3. Exposure of ovarian cysts During the operation, use non-invasive forceps to lift the proper ligament of the ovary and turn sideways to expose the ovarian cyst to the front or upper side of the uterus; or use a stick or holding forceps to pull the ovarian cyst out of the uterine rectal depression Place it on the side of the uterus.
4. Electrocoagulation or incision of the surface capsule of the ovarian cyst. Unipolar electrocoagulation can be used to gently coagulate the surface capsule of the ovary, or make a small cut in the thinner part of the ovarian capsule.
5. Peel off the ovarian cyst. Use curved forceps to separate the cyst from the ovarian capsule at the electrocoagulation site or the small incision on the surface of the ovary, separate the gap, tear or cut the envelope along the gap, and gradually separate until it is completely peeled off
6. Suture the ovaries with 3-0 or 2-0 absorbable thread layered purse-string suture or continuous buckle-lock suture, be careful not to leave a dead space.
7. Take out the cyst Put the specimen bag into the pelvic cavity through a 10mm sheath tube, put the cyst in the bag, lift the bag through the 10mm sheath sheath, cut a small opening in the cyst wall in the bag mouth, and take out the cyst after draining the cyst fluid wall.
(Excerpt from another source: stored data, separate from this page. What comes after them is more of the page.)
-- ==== Sys2Proof/Tests/Witness1.lean ====
section
/-! SUPPORT. Tests: for each statement named here, states and operands that meet its hypotheses together. -/

namespace Sys2Proof.Tests

open Sys2Proof Sys2Proof.Machine

set_option autoImplicit false
set_option Elab.async false

/-- States and operands that meet the hypotheses of FramesOpenAndClose, clause by clause. -/
theorem witness_FramesOpenAndClose :
    ((Ready (sopen (asRest 0 3 9 7 2) []) (↑0) Strm.f.num (36895468574052778264)) ∧ (opcOf (36895468574052778264) = 24) ∧ (sopenBad
          (36895468574052778264) = true)) ∧
    ((Ready (sopen (asRest 1 3 8 7 2) []) (↑0) Strm.f.num (36895467478836117784)) ∧ (opcOf (36895467478836117784) = 24) ∧ (sopenBad
          (36895467478836117784) = false) ∧ (bits (36895467478836117784) 32 2 ∉ (sopen (asRest 1 3 8 7 2) []).diesOf ↑0)) ∧
    ((Ready (sopen (asRest 0 4 8 7 2) []) (↑0) Strm.f.num (36895467543260627224)) ∧ (opcOf (36895467543260627224) = 24) ∧ (sopenBad
          (36895467543260627224) = false) ∧ (bits (36895467543260627224) 32 2 ∈ (sopen (asRest 0 4 8 7 2) []).diesOf ↑0) ∧ (((sopen (asRest
          0 4 8 7 2) []).fld (R.psqStatus ↑0) F.psqStatusOpenMb).testBit (bits (36895467543260627224) 36 4) = false)) ∧
    ((Ready (sopen (asRest 0 3 8 7 2) [fr 0]) (↑0) Strm.f.num (36895467474541150488)) ∧ (opcOf (36895467474541150488) = 24) ∧ (sopenBad
          (36895467474541150488) = false) ∧ (bits (36895467474541150488) 32 2 ∈ (sopen (asRest 0 3 8 7 2) [fr 0]).diesOf ↑0) ∧ (((sopen
          (asRest 0 3 8 7 2) [fr 0]).fld (R.psqStatus ↑0) F.psqStatusOpenMb).testBit (bits (36895467474541150488) 36 4) = true) ∧ (((sopen
          (asRest 0 3 8 7 2) [fr 0]).as (bits (36895467474541150488) 32 2) ↑0).openOf Strm.f.num ≠ none)) ∧
    ((Ready (sclose []) (↑0) Strm.b.num (33620249)) ∧ (opcOf (33620249) = 25) ∧ (bits (33620249) 34 94 = 0) ∧ (bits (33620249) 32 2 ∈
          (sclose []).diesOf ↑0) ∧ (((sclose []).as (bits (33620249) 32 2) ↑0).openOf Strm.b.num = none)) ∧
    ((Ready (sclose [fr 1]) (↑0) Strm.b.num (33620249)) ∧ (opcOf (33620249) = 25) ∧ (bits (33620249) 34 94 = 0) ∧ (bits (33620249) 32 2 ∈
          (sclose [fr 1]).diesOf ↑0) ∧ (((sclose [fr 1]).as (bits (33620249) 32 2) ↑0).openOf Strm.b.num = some (fr 1)) ∧ ((fr 1).tag ∉
          ((sclose [fr 1]).as (bits (33620249) 32 2) ↑0).unread) ∧ ((sclose [fr 1]).bad ((sclose [fr 1]).trailerAddr (bits (33620249) 32 2)
          (↑0) (fr 1)) 64 = false)) ∧
    ((List.findSome? (fun d => Option.filter (closing.scloseReady ↑0) (closing.nextAsu d ↑0)) (List.range 4) = some (((closing).q
          0).outst.headD mxo)) ∧ (closing.noIssue ↑0 = false) ∧ (PostsFit closing (↑0) (((closing).q 0).outst.headD mxo).word) ∧ ((fr 0) ∈
          List.filter (fun f => decide (frameId (((closing).q 0).outst.headD mxo).unit f = (((closing).q 0).outst.headD mxo).pushTo ∧
          f.state = (((closing).q 0).outst.headD mxo).strm)) (closing.as (((closing).q 0).outst.headD mxo).unit ↑0).frames)) ∧
    (((on.q ↑0).outst = [])) := by
  refine ⟨?_, ?_, ?_, ?_, ?_, ?_, ?_, ?_⟩
  · (unfold Ready; decide +kernel)
  · (unfold Ready; decide +kernel)
  · (unfold Ready; decide +kernel)
  · (unfold Ready; decide +kernel)
  · (unfold Ready; decide +kernel)
  · (unfold Ready; decide +kernel)
  · exact ⟨by decide +kernel, by decide +kernel, by (unfold PostsFit; exact forall_tokens (by decide +kernel) (by decide +kernel)),
        by decide +kernel⟩
  · decide +kernel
Surgical risks and prevention
1. Organ injury is rare under normal circumstances, but if the ovarian cyst is densely adhered to the posterior lobe of the broad ligament, the intestine, and the posterior wall of the uterus, the intestine and ureter may be damaged when the pelvic adhesion is separated.
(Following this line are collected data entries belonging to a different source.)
/-- States and operands that meet the hypotheses of MemoryAccesses, clause by clause. -/
theorem witness_MemoryAccesses :
    ((isReg (0x60000) = false) ∧ (isSpadStride (0x60000) = false) ∧ (accSize (.read 8) ≠ 0) ∧ (∀ (t : Fin 2048), (.sec) ≠ Requester.tile t)
          ∧ ((.read 8) = Access.read 8) ∧ ((homed { Home.empty with tracks := [track 0 3 .atomic []] } on).err (0x60000) (accSize (.read 8))
          = false ∧ (homed { Home.empty with tracks := [track 0 3 .atomic []] } on).memUp (0x60000) = true ∧ ∀ (k : Fin 16), (.sec) =
          Requester.unit k → (homed { Home.empty with tracks := [track 0 3 .atomic []] } on).inStake (↑k) (0x60000) (accSize (.read 8)) =
          true) ∧ (¬(homed { Home.empty with tracks := [track 0 3 .atomic []] } on).lineOpen (0x60000) (accSize (.read 8)) = false) ∧ (¬∃ c,
          (.sec) = Requester.core c ∧ (homed { Home.empty with tracks := [track 0 3 .atomic []] } on).holdsAll (↑c) (0x60000) 8 = true)) ∧
    ((isReg (0x1000000000000) = false) ∧ (isSpadStride (0x1000000000000) = false) ∧ (accSize (.read 8) ≠ 0) ∧ (∀ (t : Fin 2048), (.sec) ≠
          Requester.tile t) ∧ ((.read 8) = Access.read 8) ∧ (on.lineOpen (0x1000000000000) (accSize (.read 8)) = false ∨ ∃ c, (.sec) =
          Requester.core c ∧ on.holdsAll (↑c) (0x1000000000000) 8 = true) ∧ (¬(on.err (0x1000000000000) (accSize (.read 8)) = false ∧
          on.memUp (0x1000000000000) = true ∧ ∀ (k : Fin 16), (.sec) = Requester.unit k → on.inStake (↑k) (0x1000000000000) (accSize (.read
          8)) = true))) ∧
    ((isReg (0x60000) = false) ∧ (isSpadStride (0x60000) = false) ∧ (accSize (.read 8) ≠ 0) ∧ (∀ (t : Fin 2048), (.sec) ≠ Requester.tile t)
          ∧ ((.read 8) = Access.read 8) ∧ (on.lineOpen (0x60000) (accSize (.read 8)) = false ∨ ∃ c, (.sec) = Requester.core c ∧ on.holdsAll
          (↑c) (0x60000) 8 = true) ∧ (on.err (0x60000) (accSize (.read 8)) = false ∧ on.memUp (0x60000) = true ∧ ∀ (k : Fin 16), (.sec) =
          Requester.unit k → on.inStake (↑k) (0x60000) (accSize (.read 8)) = true) ∧ (Errs.none.mem = [])) ∧
    ((isReg (0x60000) = false) ∧ (isSpadStride (0x60000) = false) ∧ (accSize (.read 8) ≠ 0) ∧ (∀ (t : Fin 2048), (.sec) ≠ Requester.tile t)
          ∧ ((.read 8) = Access.read 8) ∧ (on.lineOpen (0x60000) (accSize (.read 8)) = false ∨ ∃ c, (.sec) = Requester.core c ∧ on.holdsAll
          (↑c) (0x60000) 8 = true) ∧ (on.err (0x60000) (accSize (.read 8)) = false ∧ on.memUp (0x60000) = true ∧ ∀ (k : Fin 16), (.sec) =
          Requester.unit k → on.inStake (↑k) (0x60000) (accSize (.read 8)) = true) ∧ ((⟨[(0x60000, 1)], 0, 0, 0, 0⟩ : Errs).mem =
          [((0x60000), 1)]) ∧ (isHbm (0x60000) = true) ∧ (lineOf (0x60000) ≤ (0x60000)) ∧ ((0x60000) < lineOf ((0x60000) + 8 - 1) + 64) ∧
          (on.stackLost (0x60000) = false) ∧ (on.poison.contains (lineOf (0x60000)) = false)) ∧
    ((isReg (0x60000) = false) ∧ (isSpadStride (0x60000) = false) ∧ (accSize (.read 8) ≠ 0) ∧ (∀ (t : Fin 2048), (.sec) ≠ Requester.tile t)
          ∧ ((.read 8) = Access.read 8) ∧ (on.lineOpen (0x60000) (accSize (.read 8)) = false ∨ ∃ c, (.sec) = Requester.core c ∧ on.holdsAll
          (↑c) (0x60000) 8 = true) ∧ (on.err (0x60000) (accSize (.read 8)) = false ∧ on.memUp (0x60000) = true ∧ ∀ (k : Fin 16), (.sec) =
          Requester.unit k → on.inStake (↑k) (0x60000) (accSize (.read 8)) = true) ∧ ((⟨[(0x60000, 2)], 0, 0, 0, 0⟩ : Errs).mem =
          [((0x60000), 2)]) ∧ (isHbm (0x60000) = true) ∧ (lineOf (0x60000) ≤ (0x60000)) ∧ ((0x60000) < lineOf ((0x60000) + 8 - 1) + 64) ∧
          (on.stackLost (0x60000) = false) ∧ (on.poison.contains (lineOf (0x60000)) = false) ∧ (2 ≤ 2) ∧ (on.flag (R.memErrAddr (octetOf
          (0x60000) / 2)) F.memErrAddrValid = false)) ∧
    ((isReg (0x60000) = false) ∧ (isSpadStride (0x60000) = false) ∧ (accSize (.write [1, 2]) ≠ 0) ∧ (∀ (t : Fin 2048), (.sec) ≠
          Requester.tile t) ∧ ((.write [1, 2]) = Access.write ([1,2])) ∧ ((homed { Home.empty with tracks := [track 0 3 .atomic []] }
          on).err (0x60000) (accSize (.write [1, 2])) = false ∧ (homed { Home.empty with tracks := [track 0 3 .atomic []] } on).memUp
          (0x60000) = true ∧ ∀ (k : Fin 16), (.sec) = Requester.unit k → (homed { Home.empty with tracks := [track 0 3 .atomic []] }
          on).inStake (↑k) (0x60000) (accSize (.write [1, 2])) = true) ∧ (¬(homed { Home.empty with tracks := [track 0 3 .atomic []] }
          on).lineOpen (0x60000) (accSize (.write [1, 2])) = false) ∧ (¬∃ c, (.sec) = Requester.core c ∧ (homed
          { Home.empty with tracks := [track 0 3 .atomic []] } on).owns (↑c) (0x60000) ([1,2]).length = true)) ∧
    ((isReg (0x1000000000000) = false) ∧ (isSpadStride (0x1000000000000) = false) ∧ (accSize (.write [1, 2]) ≠ 0) ∧ (∀ (t : Fin 2048),
          (.sec) ≠ Requester.tile t) ∧ ((.write [1, 2]) = Access.write ([1,2])) ∧ (on.lineOpen (0x1000000000000) (accSize (.write [1, 2])) =
          false) ∧ (¬(on.err (0x1000000000000) (accSize (.write [1, 2])) = false ∧ on.memUp (0x1000000000000) = true ∧ ∀ (k : Fin 16),
          (.sec) = Requester.unit k → on.inStake (↑k) (0x1000000000000) (accSize (.write [1, 2])) = true) ∨ on.stackLost (0x1000000000000) =
          true ∨ on.cxlCut (0x1000000000000) ([1,2]).length = true) ∧ (¬∃ c, (.sec) = Requester.core c ∧ on.owns (↑c) (0x1000000000000)
          ([1,2]).length = true)) ∧
    ((isReg (0x60000) = false) ∧ (isSpadStride (0x60000) = false) ∧ (accSize (.write [1, 2]) ≠ 0) ∧ (∀ (t : Fin 2048), (.sec) ≠
          Requester.tile t) ∧ ((.write [1, 2]) = Access.write ([1,2])) ∧ (on.err (0x60000) (accSize (.write [1, 2])) = false ∧ on.memUp
          (0x60000) = true ∧ ∀ (k : Fin 16), (.sec) = Requester.unit k → on.inStake (↑k) (0x60000) (accSize (.write [1, 2])) = true) ∧ ((∃
          c, (.sec) = Requester.core c ∧ on.owns (↑c) (0x60000) ([1,2]).length = true) ∨ on.lineOpen (0x60000) (accSize (.write [1, 2])) =
          false ∧ ¬(on.stackLost (0x60000) = true ∨ on.cxlCut (0x60000) ([1,2]).length = true))) ∧
    ((isReg (0x60000) = false) ∧ (isSpadStride (0x60000) = false) ∧ (accSize (.atom .add 4 1 2) ≠ 0) ∧ (∀ (t : Fin 2048), (.sec) ≠
          Requester.tile t) ∧ ((.atom .add 4 1 2) = Access.atom (.add) 4 1 2)) ∧
    ((accSize (.read 8) ≠ 0) ∧ (isSpadStride (0x60000) = false) ∧ ((.read 8) = Access.read 8) ∧ ((0x60000) % 64 + accSize (.read 8) ≤ 64) ∧
          (¬((homed { Home.empty with tracks := [track 0 3 .atomic []] } on).l1Line ((homed
          { Home.empty with tracks := [track 0 3 .atomic []] } on).runCore ↑0) (lineOf (0x60000))).have_ &&& partMask (lineOf (0x60000))
          (0x60000) (accSize (.read 8)) = partMask (lineOf (0x60000)) (0x60000) (accSize (.read 8))) ∧ ((homed
          { Home.empty with tracks := [track 0 3 .atomic []] } on).lineOpen (lineOf (0x60000)) 64 = true)) ∧
    ((accSize (.read 8) ≠ 0) ∧ (isSpadStride (0x900000000) = false) ∧ ((.read 8) = Access.read 8) ∧ ((0x900000000) % 64 + accSize (.read 8)
          ≤ 64) ∧ ((((tile 1 0 0 (held4 true))).l1Line (((tile 1 0 0 (held4 true))).runCore ↑0) (lineOf (0x900000000))).have_ &&& partMask
          (lineOf (0x900000000)) (0x900000000) (accSize (.read 8)) = partMask (lineOf (0x900000000)) (0x900000000) (accSize (.read 8)) ∨
          ((tile 1 0 0 (held4 true))).lineOpen (lineOf (0x900000000)) 64 = false) ∧ (Fetches ((tile 1 0 0 (held4 true))) (↑0) ([]) 2) ∧
          ((((tile 1 0 0 (held4 true))).lead (↑0) ([])).tMay (↑0) (0x900000000) 8 0 = false)) ∧
    ((accSize (.read 8) ≠ 0) ∧ (isSpadStride (0x60000) = false) ∧ ((.read 8) = Access.read 8) ∧ ((0x60000) % 64 + accSize (.read 8) ≤ 64) ∧
          ((((tile 1 0 0 (held4 true))).l1Line (((tile 1 0 0 (held4 true))).runCore ↑0) (lineOf (0x60000))).have_ &&& partMask (lineOf
          (0x60000)) (0x60000) (accSize (.read 8)) = partMask (lineOf (0x60000)) (0x60000) (accSize (.read 8)) ∨ ((tile 1 0 0 (held4
          true))).lineOpen (lineOf (0x60000)) 64 = false) ∧ (Fetches ((tile 1 0 0 (held4 true))) (↑0) ([]) 2) ∧ ((((tile 1 0 0 (held4
          true))).lead (↑0) ([])).tMay (↑0) (0x60000) 8 0 = true) ∧ (Errs.none.mem = [])) := by
  refine ⟨?_, ?_, ?_, ?_, ?_, ?_, ?_, ?_, ?_, ?_, ?_, ?_⟩
  · exact ⟨by decide +kernel, by decide +kernel, by decide +kernel, by decide +kernel, by decide +kernel, by decide +kernel,
        by decide +kernel, by decide +kernel⟩
  · exact ⟨by decide +kernel, by decide +kernel, by decide +kernel, by decide +kernel, by decide +kernel, by decide +kernel,
        by decide +kernel⟩
  · exact ⟨by decide +kernel, by decide +kernel, by decide +kernel, by decide +kernel, by decide +kernel, by decide +kernel,
        by decide +kernel, by decide +kernel⟩
  · exact ⟨by decide +kernel, by decide +kernel, by decide +kernel, by decide +kernel, by decide +kernel, by decide +kernel,
        by decide +kernel, by decide +kernel, by decide +kernel, by decide +kernel, by decide +kernel, by decide +kernel, by decide +kernel⟩
  · exact ⟨by decide +kernel, by decide +kernel, by decide +kernel, by decide +kernel, by decide +kernel, by decide +kernel,
        by decide +kernel, by decide +kernel, by decide +kernel, by decide +kernel, by decide +kernel, by decide +kernel, by decide +kernel,
        by decide +kernel, by decide +kernel⟩
  · exact ⟨by decide +kernel, by decide +kernel, by decide +kernel, by decide +kernel, by decide +kernel, by decide +kernel,
        by decide +kernel, by decide +kernel⟩
  · exact ⟨by decide +kernel, by decide +kernel, by decide +kernel, by decide +kernel, by decide +kernel, by decide +kernel,
        by decide +kernel, by decide +kernel⟩
  · exact ⟨by decide +kernel, by decide +kernel, by decide +kernel, by decide +kernel, by decide +kernel, by decide +kernel,
        by decide +kernel⟩
  · exact ⟨by decide +kernel, by decide +kernel, by decide +kernel, by decide +kernel, by decide +kernel⟩
  · decide +kernel
  · (unfold Fetches; decide +kernel)
  · (unfold Fetches; decide +kernel)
①The surgeon must be familiar with the anatomical structure of the pelvic and abdominal cavity;
②When separating adhesions, pay attention to the ureteral movement, avoid operating close to the ureter and damaging its blood supply. When close to the intestine or ureter, try to blunt or separate with scissors, and avoid using a single pole to avoid burns;
③Once injured, repair or ureteral stent treatment should be performed;
④The specimen should be taken under laparoscopic monitoring, and the intestine should not be accidentally injured.
2. Bleeding Bleeding after cyst removal is more common in patients with unclear anatomical levels or dense adhesions, and the bleeding site is mostly near the ovarian hilum or the attachment of the ovarian proper ligament.
①Obvious blood vessel bleeding during or after cyst stripping, unipolar or bipolar electrocoagulation clamps the blood vessel, and a little electrocoagulation can stop the bleeding. If electrocoagulation is difficult to stop bleeding, suture to stop the bleeding; if the stripped wound is non-obvious blood vessel bleeding, it can be sutured to stop the bleeding.
②Be careful not to leave a dead space when suturing the ovary; adhesion of the ovary to the surroundings may cause bleeding from the separated wound. Keep away from the ureter and intestine to stop the bleeding by electrocoagulation or suture. , Try to suppress the bleeding.
3. Cyst rupture and content contamination. Cyst adhesion to surrounding tissues or dense adhesion of the cyst wall, ovarian tissue and too thin cyst wall. The cyst rupture during the operation causes the contents to contaminate the pelvic cavity and even the abdominal cavity.
①When peeling off the cyst, distinguish the boundaries and avoid rough tearing;
②The adhesion between the cyst wall and the ovary is dense. When the separation may cause the cyst to rupture, it can be cut along the loose part;
③Using the "bagging method" for cysts that have been completely removed, and take them out under the supervision of a laparoscope;
④ The ovarian cyst is huge, first puncture and aspirate the cyst fluid, suture or ligate the puncture port, and then remove it;
⑤ If it breaks, rinse with plenty of saline.
4. Ovarian function damage
① When removing the cyst, distinguish the boundary between the cyst wall and the ovarian tissue, and preserve the normal ovarian tissue;
②Try not to cut off the ovarian tissue after stripping;
③Reduce electrocoagulation on ovarian wounds, and do not blind electrocoagulation to stop bleeding for a long time.